July 31st to August 6th, 2016

Lunch: Banh Mi

There’s not much to report from the week that was, to be honest. But I have started reading David Allen’s Getting Things Done—the 2015 update, not the original 2001 publication—which has been incredibly helpful.

I’m not that far into it, only about one hundred and fifty pages or so, but I’m already intrigued by how similar it sounds to The Life-Changing Magic of Tidying Up, despite the difference in their marketing. Allen’s work is marketed towards high-powered executives, while the pseudospirituality of Marie Kondo’s work can and has turned people off of her work. I assume that, as in many fields, there’s a gendered divide here—while Allen does take care to point out that his concepts of “work” and “projects” are inclusive, the marketing makes it clear that this is a serious book for serious people. It’s hard to imagine it duetting with the more whimsical, self-help stylings of The Life-Changing Magic of Tidying Up.

But the two are in concert in my head. At a certain point, Allen takes care to point out that his system doesn’t encourage minimalism—if you need or want the thing in question, then it can stay. Kondo does the same thing, telling people they can and should keep the things that mean something to them.

The most helpful thing so far for me has been the two minute rule—if something takes under two minutes to complete, you should do it when you think of it. I’ve been implementing that lately to great effect. I’ve also found the open loops concept useful. By writing down errant thoughts about things I need to do without a care towards organization in the moment has worked great so far.

10 thoughts on “July 31st to August 6th, 2016”

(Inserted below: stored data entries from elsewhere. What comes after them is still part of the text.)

-- ==== Sys2Proof/Config.lean ====
section
/-! DEFINITION. What an implementation fixes (R8) and the values the spec leaves unspecified (R29, R155), each an
opaque constant: no proof can see what it is. -/

namespace Sys2Proof.Config

/-- How far MAX_ORDER exceeds the least value R8 allows. -/
opaque orderHeadroom : Nat

/-- How far NODE_CAP exceeds the least value R8 allows. -/
opaque nodeHeadroom : Nat

/-- How far IN_DEPTH exceeds the least value R8 allows. -/
opaque inHeadroom : Nat

/-- How far OUT_DEPTH exceeds the least value R8 allows. -/
opaque outHeadroom : Nat

/-- BLOCK_BASE counted in words, which makes it 4-byte aligned (R8). -/
opaque baseWord : Nat

/-- MAX_ORDER: the largest CONFIG.ORDER that a START accepts, at least 16 (R8). -/
def maxOrder : Nat := orderHeadroom + 16

/-- NODE_CAP: how many non-root trie nodes the block can hold at once, at least 1 (R8). -/
def nodeCap : Nat := nodeHeadroom + 1

/-- IN_DEPTH: the capacity of the input FIFO in bytes, at least 1 (R8). -/
def inDepth : Nat := inHeadroom + 1

/-- OUT_DEPTH: the capacity of the output FIFO in bytes, at least 1 (R8). -/
def outDepth : Nat := outHeadroom + 1

/-- BLOCK_BASE: the host address of register offset 0x00 (R8). The model names an access by its offset from it
(R76), so nothing the block does depends on it. -/
def blockBase : Nat := 4 * baseWord

/-- The value of the n-th unspecified read (R29, R155: "A model returns any value (a draw)"). -/
opaque draw : Nat → Word

/-- What a command's fault leaves in the state that R155 calls unspecified. -/
opaque afterFault : Nat → Machine.Stream

end Sys2Proof.Config
end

  1. I’ve read Allen’s book several times; he and Kondo seem to share a love for order at the highest level. But sometimes that’s just depressing for me. Allen spends so much time organizing his lists that I can’t imagine doing all that just to keep track of the tasks! I’m more likely to make an extensive list and never look at it again. Plus I never had anyone to delegate to, which was a major flaw!

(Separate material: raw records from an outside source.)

-- ==== Sys2Proof/Machine/Flags.lean ====
section
/-! DEFINITION. The flag words the host reads: STATUS (R21), ERRCODE (R22), IN_CTRL (R25) and FIFO_LEVEL (R27). -/

namespace Sys2Proof.Machine

/-- STATUS.MODE (R21). -/
def modeField : Mode → Word
  | .idle => 0
  | .enc => 1
  | .dec => 2

/-- A one-bit field at bit `i`. -/
def flagBit (b : Bool) (i : Nat) : Word := if b then 1#32 <<< i else 0

/-- STATUS.CTX: a trie context node is active (R21). -/
def State.ctxFlag (s : State) : Bool := decide (1 ≤ s.model.ctxlen)

/-- The fields of STATUS that stay exact after a fault (R155): MODE, BUSY, ERR, INEND, HOLD_IN, HOLD_OUT. -/
def State.statusExact (s : State) : Word :=
  modeField s.mode ||| flagBit s.busy 2 ||| flagBit s.err 3 ||| flagBit s.inend 7 |||
    flagBit s.holdin 8 ||| flagBit s.holdout 9

/-- The other fields of STATUS: EOS, CLOSED, EOFDONE, CTX (R21). -/
def State.statusStream (s : State) : Word :=
  flagBit s.coder.eos 4 ||| flagBit s.closed 5 ||| flagBit s.model.eofdone 6 |||
    flagBit s.ctxFlag 10

/-- The places of EOS, CLOSED, EOFDONE and CTX in STATUS (R21). -/
def streamFlagsMask : Word := 0x00000470

/-- STATUS while no fault has been raised (R21). -/
def State.status (s : State) : Word := s.statusExact ||| s.statusStream

/-- STATUS after a fault, given a draw for the unspecified fields (R155). Reserved bits read 0 (R21; DEDUCED, log entry 15). -/
def State.statusFaulted (s : State) (draw : Word) : Word :=
  s.statusExact ||| (draw &&& streamFlagsMask)

/-- ERRCODE.CODE (R22, R148). -/
def codeField : Option FaultCode → Word
  | none => 0
  | some .illegalCmd => 1
  | some .interval => 2
  | some .protocol => 3
  | some .desync => 4
  | some .capacity => 5
  | some .config => 6
  | some .hostIo => 7

/-- ERRCODE (R22). -/
def State.errWord (s : State) : Word :=
  codeField s.errcode ||| (s.errop.setWidth 32 <<< 8) ||| flagBit s.errhost 16

/-- IN_CTRL as read: INEND in bit 0 (R25). -/
def State.inCtrlWord (s : State) : Word := flagBit s.inend 0

/-- A number in a field of `bits` bits, when it fits; the spec states no value when it does not, and the draw
stands there. -/
def fieldOr (bits n : Nat) (draw : Word) : Word :=
  if n < 2 ^ bits then natWord n else draw &&& natWord (2 ^ bits - 1)

/-- FIFO_LEVEL: `len(S.outq)` in [31:16], `len(S.inq)` in [15:0] (R27). -/
def State.fifoLevel (s : State) (draw : Word) : Word :=
  (fieldOr 16 s.outq.length (draw >>> 16) <<< 16) ||| fieldOr 16 s.inq.length draw

end Sys2Proof.Machine
end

    That said, the two minute rule and the concept of open loops were really helpful to me, too. He’s a guru for a reason.

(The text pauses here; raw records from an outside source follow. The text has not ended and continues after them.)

/-- `t` is `s` after a fault of command `i` (R148, R154): the record written, nothing in execution, and everything
that stays exact after a fault (R155) as it was. -/
structure State.FaultedBy (s : State) (i : Instr) (code : FaultCode) (t : State) : Prop where
  err : t.err = true
  errcode : t.errcode = some code
  errop : t.errop = opcode i
  errhost : t.errhost = false
  busy : t.busy = false
  holdin : t.holdin = false
  holdout : t.holdout = false
  held : t.held = []
  mode : t.mode = s.mode
  config : t.config = s.config
  arg0 : t.arg0 = s.arg0
  arg1 : t.arg1 = s.arg1
  arg2 : t.arg2 = s.arg2
  inend : t.inend = s.inend
  hostq : t.hostq = s.hostq
  rdata : t.rdata = s.rdata

/-- Command `i` in state `s` raises the fault. -/
def raises (i : Instr) (s : State) (code : FaultCode) : Prop :=
  ∃ t, exec i s = .next t ∧ s.FaultedBy i code t

/-- `t` is `s` after a HOST_IO fault (R152, R154): the record written, the held command gone, nothing else changed. -/
def State.hostFaulted (s : State) : State :=
  { s with err := true, errcode := some .hostIo, errop := 0, errhost := true,
           busy := false, holdin := false, holdout := false, held := [] }

/-- The ARG registers hold an interval. -/
def State.argsHold (s : State) (iv : Interval) : Prop :=
  s.arg0 = natWord iv.low ∧ s.arg1 = natWord iv.high ∧ s.arg2 = natWord iv.total

/-- No command is in execution and no fault has been raised: what the host sees as BUSY = 0 and ERR = 0. -/
def State.ready (s : State) : Prop := s.busy = false ∧ s.err = false

end Sys2Proof.Machine
end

    1. Haha! Having someone to delegate to would be so helpful… 🙂 I think it’s important to just take what you need from there, and Allen does touch on that.


  2. Oooo, the two-minute rule sounds very sensible. I have a version of it that relates to things falling off their assigned shelves/tables/whatever, which is that if a thing falls down when I am watching, I have to pick it up right then. But that is a very specific subset of the two-minute rule, and I think it could be substantially broadened to good effect.


  3. now that you mention it, GTD and the Magic of Tidying up are spiritually similiar to each other. Though I use GTD more often than Kondo’s method, I guess I prioritize decluttering mentally over decluttering physically?

    I’ve been doing bullet journalling as a way to “clear the decks” as David Allen would say.


    1. That makes sense for you, honestly. And I also think that GTD offers a continual process, whereas KonMari is only supposed to happen once in your life.

      I’ve been doing that, too! I call it a “day book” because it’s not really a bullet journal, but it’s been so helpful.


    1. Isn’t that the way with most organizational stuff? It’s good common sense, but we often need it codified to execute it. Well, welcome! Please enjoy. I’ve just moved in. 🙂


  4. I totally forgot where I had heard the 2 minute rule, so thank you for reminding me! But I’ve been trying it out lately and when I actually stick to it, it really works so well. Especially with a load of laundry – folding one literally takes the amount of time I need to let my coffee steep. (It’s a small washer.) There’s NO reason not to do it as I get the laundry done instead of letting it build up until I hate everything.

    I’m fascinated by the conversation these two books are having for you. They are books I’ve read a lot about without actually reading them? If that makes sense, ha.